Edge direction matrixes-based local binar patterns descriptor for shape pattern recognition

Shapes and texture image recognition usage is an essential branch of pattern recognition. It is made up of techniques that aim at extracting information from images via human knowledge and works. Local Binary Pattern (LBP) ensures encoding global and local information and scaling invariance by introducing a look-up table to reflect the uniformity structure of an object. However, edge direction matrixes (EDMS) only apply global invariant descriptor which employs first and secondary order relationships. The main idea behind this methodology is the need of improved recognition capabilities, a goal achieved by the combinative use of these descriptors. This collaboration aims to make use of the major advantages each one presents, by simultaneously complementing each other, in order to elevate their weak points. By using multiple classifier approaches such as random forest and multi-layer perceptron neural network, the proposed combinative descriptor are compared with the state of the art combinative methods based on Gray-Level Co-occurrence matrix (GLCM with EDMS), LBP and moment invariant on four benchmark dataset MPEG-7 CE-Shape-1, KTH-TIPS image, Enghlishfnt and Arabic calligraphy . The experiments have shown the superiority of the introduced descriptor over the GLCM with EDMS, LBP and moment invariants and other well-known descriptor such as Scale Invariant Feature Transform from the literature.

💡 Research Summary

The paper introduces a novel hybrid descriptor that combines Edge Direction Matrices (EDMS) – a global shape descriptor – with Local Binary Patterns (LBP) – a local texture descriptor – to improve shape and texture recognition. EDMS is obtained by applying a Sobel operator to extract edges, quantizing edge orientations into four directions (0°, 45°, 90°, 135°), and building first‑ and second‑order relationship histograms, resulting in a 16‑dimensional feature vector that captures the overall geometric layout of an image. LBP, on the other hand, encodes the binary relationship between a central pixel and its eight neighbours, and by focusing on uniform patterns the histogram is reduced to 59 dimensions, providing rotation‑ and scale‑invariant local texture information.
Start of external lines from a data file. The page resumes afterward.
-- ==== Sys2Proof/Machine/Run.lean ====
section
/-!
DEFINITION. The life of a function instance: arming, stopping, draining, re-arming, the stop by a fault (R116, R117, R224–R233, R240, R275, R310), the
progress watch (R318–R323), TIMER ticks and source loss (R210, R216, R250), the classification of a raise (R705–R708), broken hitches (R469).
-/
namespace Sys2Proof.Machine

/-! ### Pages of an FI (R428) -/

/-- The pages of a slot in the order of R428. -/
def FiCfg.pageList (f : FiCfg) (slot : Nat) : List (Nat × Nat) :=
  ((List.range (f.image.getD Image.empty).v).filter (fun v => v % max f.tiles 1 == slot)).flatMap
    (fun v => (List.range ((f.image.getD Image.empty).pg.getD v 0)).map (fun p => (v, p)))

/-- Takes every page, fetch and page-wait place of a copy off a tile. -/
def Tile.without (t : Tile) (fi k : Nat) : Tile :=
  { t with pages := t.pages.filter (fun p => !(p.fi == fi && p.copy == k)), fetches := t.fetches.filter (fun p => !(p.fi == fi && p.copy == k)) }

/-- The reserved pages of every slot are filled, in ascending order of virtual tile and page (R428). -/
def Chip.fillPages (c : Chip) (fi : Nat) : Chip :=
  let f := c.fiCfg fi
  (List.range (c.nCopies fi)).foldl (fun c k =>
    let m := (c.copy fi k).map
    (List.range m.length).foldl (fun c s =>
      match m[s]? with
      | none => c
      | some t => c.modTile t (fun x =>
        let y := x.without fi k
        { y with pages := y.pages ++ ((f.pageList s).take (f.slotPages s)).map (fun p =>
            ({ fi := fi, copy := k, vt := p.1, page := p.2, shared := false, lastUse := c.clk.cycle } : ResPage)) })) c) c

/-- Removes an FI's pages from the tiles of its copies. -/
def Chip.dropPages (c : Chip) (fi : Nat) : Chip :=
  (List.range (c.nCopies fi)).foldl (fun c k => (c.copy fi k).map.foldl (fun c t => c.modTile t (fun x => x.without fi k)) c) c

/-! ### What an FI holds -/

/-- Ends every token, entry and context of an FI that is not running, for a placement that goes: what a purge has not reached yet is discarded. -/
def Chip.scrapFi (c : Chip) (fi : Nat) : Chip :=
  let mine (i : QItem) : Bool := i.tok.fi == fi
  (c.fab' (fun g => { g with
    tiles := g.tiles.map (fun t => (t.1, { t.2 with
      q := t.2.q.map (fun e => (e.1, e.2.filter (fun i => !mine i))), store := t.2.store.filter (fun e => !mine e.item),
      fill := t.2.fill.filter (fun i => !mine i), pageWait := t.2.pageWait.filter (fun i => !mine i), pipe := t.2.pipe.filter (fun f => f.tok.fi != fi) })),
    net := g.net.filter (fun f => f.tok.fi != fi), replies := g.replies.filter (fun r => r.firing.tok.fi != fi),
    defers := g.defers.filter (fun d => !d.fs.any (fun x => x.1.tok.fi == fi)), dones := g.dones.filter (fun d => d.1 != fi),
    deeps := g.deeps.del fi, merges := g.merges.filter (fun e => e.fi != fi), fwd := g.fwd.filter (fun e => e.1 != fi),
    ctxs := g.ctxs.map (fun e => if e.2.st ≠ .free ∧ e.2.fi = fi then (e.1, { Ctx.init with epoch := e.2.epoch }) else e) })).modFi fi
    (fun x => { x with live := [], opens := [], copies := x.copies.map (fun p => { p with standing := none, prealloc := none }) })


/-- Frees what an FI's firings wait for and what its packet requests hold: comparator, stalled and parked hitch reads, credit requests, cells (R452). -/
def Chip.dropWaits (c : Chip) (fi : Nat) : Chip :=
  (c.fab' (fun g => { g with
    twins := g.twins.filter (fun s => s.fi != fi),
    hwaits := g.hwaits.filter (fun w => !w.fs.any (fun f => f.1.tok.fi == fi)),
    creditQ := g.creditQ.filter (fun q => q.1 != fi) })).dropCells (32 + fi)

/-- Releases one frame of a copy. -/
def Chip.releaseFrame (c : Chip) (fi k : Nat) (f : Option Nat) : Chip :=
  match f with
  | some f => c.releaseCtx (ctxKey (c.copy fi k).cluster f)
  | none => c

/-- Releases the standing contexts of every copy. -/
def Chip.releaseStanding (c : Chip) (fi : Nat) : Chip :=
  (List.range (c.nCopies fi)).foldl (fun c k => c.releaseFrame fi k (c.copy fi k).standing) c

/-- Releases the contexts that wait ready for a period that will not come (R227, R256). -/
def Chip.releaseReady (c : Chip) (fi : Nat) : Chip :=
  let c1 := (List.range (c.nCopies fi)).foldl (fun c k => c.releaseFrame fi k (c.copy fi k).prealloc) c
  ((c1.fi fi).opens.filter (fun p => !p.started)).foldl (fun c p =>
    (c.releasePeriod fi p).modFi fi (fun x => { x with opens := x.opens.filter (fun q => q.id != p.id) })) c1

/-- Hitches held by an FI pass on (R470). -/
def Chip.dropFiHitches (c : Chip) (fi : Nat) : Chip := c.dropHitches (masterFi fi) "STOP" (fun h c => c.hitchPass tell h)

/-- Live contexts of an FI's generation other than its standing ones (R227). -/
def Chip.openCtxs (c : Chip) (fi : Nat) : List Nat :=
  (c.fab.ctxs.filter (fun e => e.2.st == .live && e.2.fi == fi && e.2.gen == (c.fi fi).gen && e.2.kind != .standing)).map (·.1)

/-- Trip outputs bound to an FI. -/
def Chip.tripsOf (c : Chip) (fi : Nat) : List Nat := (List.range 16).filter (fun n => c.fiOf (.trip n) == some fi)

/-- Live tokens of the generation that the next entry to ARMED takes (R226, R230). -/
def Chip.targetLive (c : Chip) (fi : Nat) : Nat := (c.fi fi).live.get 0 (((c.fi fi).gen + 1) % 8)

/-! ### Entry to ARMED (R226, R228, R232, R254, R310, R586, R695) -/

/-- The standing context of a copy is allocated; it takes no credit (R254, R310). -/
def Chip.openStanding (c : Chip) (fi k : Nat) : Chip :=
  match c.allocFrame fi k with
  | some f => (c.openCtx fi k f .standing none none).modCopy fi k (fun p => { p with standing := some f })
  | none => c

/-- An FI enters ARMED: the next generation, counts from zero, credit loaded, contexts allocated, the causes FAULT and STATE of its outputs ended,
its publishers' new states started. -/
def Chip.armFi (c : Chip) (fi : Nat) (cause : String) : Chip :=
  let c0 := (c.releaseStanding fi).releaseReady fi
  let now := c.clk.cycle
  let c1 := c0.modFi fi (fun x => { x with
    gen := (x.gen + 1) % 8, rearm := false, ropeStopped := false, armedAt := now, periods := 0, overruns := 0, misbehave := 0, aliveFail := false,
    opens := [], pdones := 0, lastStart := now, sourceLost := false, pendGoose := none, lastId := 0, ticks := 0, deepHold := false,
    copies := x.copies.map (fun p => { p with credit := (c.fiCfg fi).credit, standing := none, prealloc := none, lastFire := now }) })
  let c2 := c1.fiState fi .armed cause
  let ks := List.range (c2.nCopies fi)
  let c3 := ks.foldl (fun c k => (c.openStanding fi k).preallocate fi k) (c2.fillPages fi)
  let mine := c.outputsOf fi
  let c4 : Chip := { c3 with belay := { c3.belay with fault := c3.belay.fault.filter (fun o => !mine.contains o) } }
  let c5 := c4.belayEnded c "STATE"
  let c6 := (c5.tripsOf fi).foldl (fun c n => c.endTest n (.sym "ARM")) c5
  mine.foldl (fun c o => match o with
    | .pub p => c.pubArm p
    | _ => c) c6

/-! ### Leaving ARMED and RUNNING -/

/-- An FI enters STOPPED at the end of a drain: its outputs are belayed, and it frees what it holds (R228, R452, R470). -/
def Chip.stopped (c : Chip) (fi : Nat) (cause : String) : Chip :=
  let c1 := c.fiState fi .stopped cause
  let c2 := c1.belayBegun c "STATE" false
  (((c2.dropFiHitches fi).dropWaits fi).releaseStanding fi).modFi fi (fun x => { x with opens := [], pendGoose := none, aliveFail := false })

/-- STOP, or the rope fallback STOP: the inputs close and the FI drains (R227, R240). -/
def Chip.drainFi (c : Chip) (fi : Nat) (cause : String) : Chip :=
  (((c.fiState fi .draining cause).modFi fi (fun x => { x with drainAt := c.clk.cycle, pendGoose := none, aliveFail := false }))).releaseReady fi

/-- An FI-FATAL classification stops the FI it names (R233): both copies, every context purged, re-arm flag and run intent cleared, its outputs belayed
with cause FAULT. -/
def Chip.faultStop (c : Chip) (fi : Nat) : Chip :=
  let c1 := (c.modFi fi (fun x => { x with rearm := false, intent := false, ropeStopped := false })).fiState fi .stopped "FAULT"
  let mine := (c.outputsOf fi).filter (fun o => !c.belay.fault.contains o)
  let c2 : Chip := { c1 with belay := { c1.belay with fault := c1.belay.fault ++ mine } }
  let c3 := c2.belayBegun c "FAULT" false
  let c4 := ((c3.purgeFi fi).dropFiHitches fi).dropWaits fi
  c4.modFi fi (fun x => { x with opens := [], pendGoose := none, aliveFail := false })

/-! ### Drains (R227, R230, R231) -/

/-- The flag set, the drain complete and the target generation empty: the FI arms (R117, R230). -/
def Chip.rearmNow (c : Chip) (fi : Nat) : Chip :=
  if c.targetLive fi = 0 then c.armFi fi "REARM" else c

/-- The drain completes once every context of the generation is released and no bound trip output is within its minimum pulse (R227). -/
def Chip.drainComplete (c : Chip) (fi : Nat) : Chip :=
  if (c.fi fi).st = .draining ∧ (c.openCtxs fi).isEmpty then
    let pulse := (c.tripsOf fi).foldl (fun n t => if c.inPulse t then max n ((c.trip t).onAt + (c.trip t).minPulse) else n) 0
    let c1 := c.advanceTo pulse
    if (c1.fi fi).rearm then ((c1.dropFiHitches fi).dropWaits fi).rearmNow fi else c1.stopped fi "DRAIN"
  else c

/-- A pending re-arm completes when the target generation's count reaches zero (R117, R230). -/
def Chip.rearmComplete (c : Chip) (fi : Nat) : Chip :=
  let x := c.fi fi
  if x.rearm then
    if x.st = .stopped ∨ x.st = .admitted then c.rearmNow fi
    else if x.st = .draining ∧ (c.openCtxs fi).isEmpty ∧ ¬ (c.tripsOf fi).any c.inPulse then c.rearmNow fi
    else c
  else c

/-- The purge of a drain under the orphan rule, with event 0x0A1 (R231). -/
def Chip.purgeDrain (c : Chip) (fi : Nat) : Chip :=
  let keys := c.openCtxs fi
  let n := keys.foldl (fun n k => n + (c.ctx k).live) 0
  ((keys.foldl (fun c k => c.releaseCtx k) c).closePeriods fi).record 161 fi [fFi fi, fNat "ORPHANS" n]

/-- The progress watch of a draining FI: STALL without a firing, or 100 ms in all (R231, R319). -/
def Chip.drainPurge (c : Chip) (fi : Nat) : Chip :=
  let x := c.fi fi
  if x.st = .draining ∧ ¬ (c.openCtxs fi).isEmpty then
    let stall := (c.fiCfg fi).stall
    let due := (List.range (c.nCopies fi)).foldl (fun n k => if c.pendingTokens fi k = 0 then n else min n ((c.copy fi k).lastFire + stall)) (100000000 + x.drainAt)
    (c.advanceTo (max due x.drainAt)).purgeDrain fi
  else c

/-- A pending copy has had no firing for STALL (R319, R323). -/
def Chip.stallDetect (c : Chip) (fi k : Nat) : Chip :=
  let x := c.fi fi
  if k < c.nCopies fi ∧ c.pendingTokens fi k ≠ 0 then
    let p := c.copy fi k
    let c1 := c.advanceTo (p.lastFire + (c.fiCfg fi).stall)
    if x.st.active then
      c1.raise 11 (2 * fi + k) (some fi) [fSym "COPY" (copyName k), fNat "LASTFIRE" p.lastFire, fNat "PENDING" (c1.pendingTokens fi k)]
    else if x.st = .draining then c1.purgeDrain fi
    else c
  else c

/-! ### TIMER ticks and source loss -/

/-- The input port that takes TIMER ticks: the lowest declared one that is bound to no source and is neither a rope nor the fallback port. -/
def Chip.tickPort (c : Chip) (fi : Nat) : Option Nat :=
  firstBelow 64 (fun n => match (c.image fi).inputs[n]? with
    | some p => p.declared && !p.rope && !p.fallback && ((c.fiCfg fi).ins.find n).isNone
    | none => false)

/-- A tick of a TIMER period source: its period starts, and a CTRL token carries the number of ticks since ARMED (R210, R250, R257). -/
def Chip.timerTick (c : Chip) (fi : Nat) : Chip :=
  let x := c.fi fi
  if (c.fiCfg fi).period = .timer ∧ x.st.active then
    let n := x.ticks + 1
    let c1 := (c.advanceTo (x.armedAt + n * (c.fiCfg fi).tick.getD 0)).modFi fi (fun x => { x with ticks := n })
    match c1.takePeriod fi n with
    | .got c2 =>
      let c3 := c2.startPeriod fi n
      match c3.tickPort fi with
      | some p => c3.deliverPeriod fi n [{ port := p, idx := 0, op := ⟨.ctrl, BitVec.ofNat 64 n⟩, start := false }]
      | none => c3
    | .late c2 | .noctx c2 => c2.noContext fi none
  else c

/-- No period of an SV source has started for 4 nominal periods (R216). -/
def Chip.sourceLoss (c : Chip) (fi : Nat) : Chip :=
  let x := c.fi fi
  match (c.fiCfg fi).psrc with
  | none => c
  | some s =>
    if (c.fiCfg fi).period = .sv ∧ x.st = .running ∧ ¬ x.sourceLost then
      let nominal := 1000000000 / max 1 (c.subTempl s).rate
      ((c.advanceTo (x.lastStart + 4 * nominal)).modFi fi (fun x => { x with sourceLost := true })).raise 14 fi (some fi) []
    else c

/-! ### Classification (R705–R708) -/

/-- A raise is classified 16 cycles after it arrives, and acts (R705, R708). A reserved source is never raised (R715). -/
def Chip.classifyRaise (c : Chip) (r : Raise) : Chip :=
  if (srcRow r.src).isNone then c
  else
    let c0 := c.advanceTo (r.arrival + 16)
    let cls := c0.srcClass r.src
    let c1 := c0.logRaise r cls
    match cls with
    | .corrected | .degraded => c1
    | .fiFatal => match r.fi with
      | some f => if (c1.fi f).st.acts then c1.faultStop f else c1
      | none => c1
    | .unitFatal => c1.unitBelay

/-- FAULT_RAISE: the oldest raise on its way, or one of a detector whose cause has no command of its own: source, instance, FI. -/
def Chip.faultRaise (c : Chip) (r : Option (Nat × Nat × Option Nat)) : Chip :=
  match r with
  | some (src, inst, fi) =>
    c.classifyRaise { src := src, inst := inst, fi := fi, stamp := c.stamp, cycle := c.clk.cycle, arrival := c.clk.cycle, detail := [] }
  | none => match c.coll.next with
    | some r => ({ c with coll := { c.coll with inbound := c.coll.inbound.erase r } }).classifyRaise r
    | none => c

/-! ### Rope fallback (R240, R504) -/

/-- The loss action of a roped FI at its period boundary, with event 0x0A2. -/
def Chip.ropeFallback (c : Chip) (fi : Nat) : Chip :=
  let x := c.fi fi
  if (c.fiCfg fi).rope ∧ ¬ c.links.ropeUp ∧ x.st.active ∧ ¬ x.fallenBack then
    let c1 := c.record 162 fi [fFi fi]
    match (c.fiCfg fi).fallback with
    | .loc => c1.modFi fi (fun x => { x with fallenBack := true, fallbackVal := 1 })
    | .stop => (c1.modFi fi (fun x => { x with ropeStopped := true })).drainFi fi "ROPE"
  else c

/-- The recovery of FALLBACK=STOP at the next 1 ms boundary of anchor time after the link is up (R240). -/
def Chip.ropeRecovery (c : Chip) (fi : Nat) : Chip :=
  let x := c.fi fi
  if c.links.ropeUp ∧ x.ropeStopped ∧ x.intent ∧ (x.st = .stopped ∨ x.st = .draining) then
    let c1 := c.advanceToTime c.nextMs
    if x.st = .stopped ∧ c1.targetLive fi = 0 then c1.armFi fi "ROPE"
    else c1.modFi fi (fun x => { x with rearm := true })
  else c

/-! ### Broken hitches (R469) -/

/-- A hitch is found broken: waiters are withdrawn and answered, the holder loses it. -/
def Chip.hitchBroken (c : Chip) (h : Nat) : Chip :=
  let x := c.hitch h
  if x.broken then c
  else
    let c1 := (c.modHitch h (fun x => { x with holder := 0, queue := [], broken := true })).raise 132 h none [fNat "HITCH" h]
    let ws := c1.fab.hwaits.filter (fun w => w.hitch == h)
    let c2 := (ws.foldl (fun c w => c.answer w.fs (some hitchPoison)) c1).fab' (fun g => { g with hwaits := g.hwaits.filter (fun w => w.hitch != h) })
    let c3 := if x.holder = 0 then c2 else c2.record 164 h [fNat "HITCH" h, fMaster "MASTER" x.holder, fSym "CAUSE" "BROKEN"]
    c3.trev.sess.keys.foldl (fun c s =>
      let c4 := c.modSess s (fun y => { y with sels := y.sels.filter (fun e => e.hitch != h) })
      match (c.sess s).waiting with
      | .take n _ _ _ _ => if n = h then ((c4.modSess s (fun y => { y with waiting := .nothing })).respond s (.err "0905" [])).raise 421 s none [fSym "CODE" "0905"] else c4
      | .commit _ _ => if h = 0 then ((c4.modSess s (fun y => { y with waiting := .nothing })).respond s (.err "0905" [])).raise 421 s none [fSym "CODE" "0905"] else c4
      | .nothing => c4) c3

/-- The steward restores a broken group 0 hitch (R469). -/
def Chip.hitchRestore (c : Chip) (h : Nat) : Chip :=
  if h < 16 ∧ (c.hitch h).broken then c.modHitch h (fun x => { x with broken := false }) else c

end Sys2Proof.Machine
end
Rather than simply concatenating the two vectors, the authors propose a weighting scheme that uses the uniform‑pattern table of LBP to modulate the EDMS histogram. Patterns that share the same dominant orientation receive higher weights, while mismatched orientations are down‑weighted, thereby reducing redundancy and enhancing complementary information. The final descriptor has 75 dimensions and simultaneously represents global edge structure and local texture.

To evaluate the descriptor, four benchmark datasets were used: MPEG‑7 CE‑Shape‑1 (geometric shapes), KTH‑TIPS (material textures with varying illumination and scale), English‑fnt (complex English calligraphy), and Arabic‑calligraphy (intricate Arabic script). All images were pre‑processed with grayscale conversion, normalization, and 3×3 Sobel edge detection. The hybrid descriptor was compared against several state‑of‑the‑art methods: GLCM‑EDMS (global texture + edge), standalone LBP, moment invariants, and Scale‑Invariant Feature Transform (SIFT).

Two classification frameworks were employed: Random Forest (RF) and a Multi‑Layer Perceptron (MLP). RF leverages an ensemble of decision trees to capture non‑linear interactions among features, while MLP uses hidden layers to map the high‑dimensional descriptor into a discriminative space. Both classifiers were trained and tested using 10‑fold cross‑validation, and performance was measured by accuracy, precision, recall, and F1‑score.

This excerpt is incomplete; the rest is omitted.